■ **ACTIVITY**: Pick out each line in these entries that contains the string "compressMaterial".

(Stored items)
------
-- ==== Sys2Proof/Machine/Compress.lean ====
section
/-! DEFINITION. The compression unit and COMPRESS (40_compress.md). -/

namespace Sys2Proof.Machine

/-- `rotr32(x, n)` for `0 < n < 32` (00_scope.md R10). -/
def rotr32 (x : Word) (n : Nat) : Word := (x >>> n) ||| (x <<< (32 - n))

/-- The four state words one quarter-round works on. -/
structure Quad where
  a : Word
  b : Word
  c : Word
  d : Word
  deriving DecidableEq, Repr

/-- The eight statements of the quarter-round on its four words, with the message words `x` and `y`
(R106). Each reads what the ones before it wrote. -/
def quarter (q : Quad) (x y : Word) : Quad :=
  let a := q.a + q.b + x
  let d := rotr32 (q.d ^^^ a) 16
  let c := q.c + d
  let b := rotr32 (q.b ^^^ c) 12
  let a := a + b + y
  let d := rotr32 (d ^^^ a) 8
  let c := c + d
  let b := rotr32 (b ^^^ c) 7
  { a := a, b := b, c := c, d := d }

/-- `G(a, b, c, d; x, y)` on the state `v`, for four different indices (R106). -/
def mixG (v : Block) (a b c d : Fin 16) (x y : Word) : Block :=
  let q := quarter { a := v[a], b := v[b], c := v[c], d := v[d] } x y
  (((v.set a q.a).set b q.b).set c q.c).set d q.d

/-- The four column G's of a round (R107). -/
def columns (m : Block) (row : Vector (Fin 16) 16) (v : Block) : Block :=
  let v := mixG v 0 4 8 12 m[row[0]] m[row[1]]
  let v := mixG v 1 5 9 13 m[row[2]] m[row[3]]
  let v := mixG v 2 6 10 14 m[row[4]] m[row[5]]
  mixG v 3 7 11 15 m[row[6]] m[row[7]]

/-- The four diagonal G's of a round (R107). -/
def diagonals (m : Block) (row : Vector (Fin 16) 16) (v : Block) : Block :=
  let v := mixG v 0 5 10 15 m[row[8]] m[row[9]]
  let v := mixG v 1 6 11 12 m[row[10]] m[row[11]]
  let v := mixG v 2 7 8 13 m[row[12]] m[row[13]]
  mixG v 3 4 9 14 m[row[14]] m[row[15]]

/-- Round `r`: the columns, then the diagonals, by schedule row `r` (R107). -/
def roundStep (m : Block) (v : Block) (r : Nat) : Block :=
  diagonals m (schedule r) (columns m (schedule r) v)

/-- The state before round 0 (R105). -/
def initState (cv : Cv) (counter : BitVec 64) (blockLen : BitVec 7) (flags : Byte) : Block :=
  cv ++ (#v[IV[0], IV[1], IV[2], IV[3], lowHalf counter, highHalf counter,
    blockLen.setWidth 32, flags.setWidth 32] : Cv)

/-- Feed-forward (R109): word `i < 8` is `v[i] ^ v[i+8]`, and word `i + 8` is `v[i+8] ^ cv[i]`. -/
def feedForward (cv : Cv) (v : Block) : Block :=
  Vector.ofFn fun (i : Fin 16) =>
    if h : i.val < 8 then v[i.val] ^^^ v[i.val + 8] else v[i.val] ^^^ cv[i.val - 8]

/-- The compression function: initialization, rounds 0 to 6, feed-forward (R108, R110). -/
@[irreducible] def compress (cv : Cv) (m : Block) (counter : BitVec 64) (blockLen : BitVec 7) (flags : Byte) : Block :=
  feedForward cv ((List.range 7).foldl (roundStep m) (initState cv counter blockLen flags))

/-- The compression of a material at a counter (43_output.md R180, R182). -/
def Material.compress (a : Material) (counter : BitVec 64) : Block :=
  Machine.compress a.cv a.m counter a.blen a.flags

/-- The inputs COMPRESS takes from the registers, but the counter (R113). -/
def State.compressMaterial (s : State) : Material :=
  { cv := s.regs.cv, m := s.regs.m, blen := s.regs.blockLen, flags := s.regs.flags }

/-- COMPRESS (40_compress.md R113). -/
def execCompress (s : State) : Host.Outcome State Fault Refusal :=
  if 64 < s.regs.blockLen.toNat then raise .badBlockLen s
  else finish (s.setOut (s.compressMaterial.compress s.ctr))

end Sys2Proof.Machine
end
------
■ **TASK RESPONSE**:
def State.compressMaterial (s : State) : Material :=
  else finish (s.setOut (s.compressMaterial.compress s.ctr))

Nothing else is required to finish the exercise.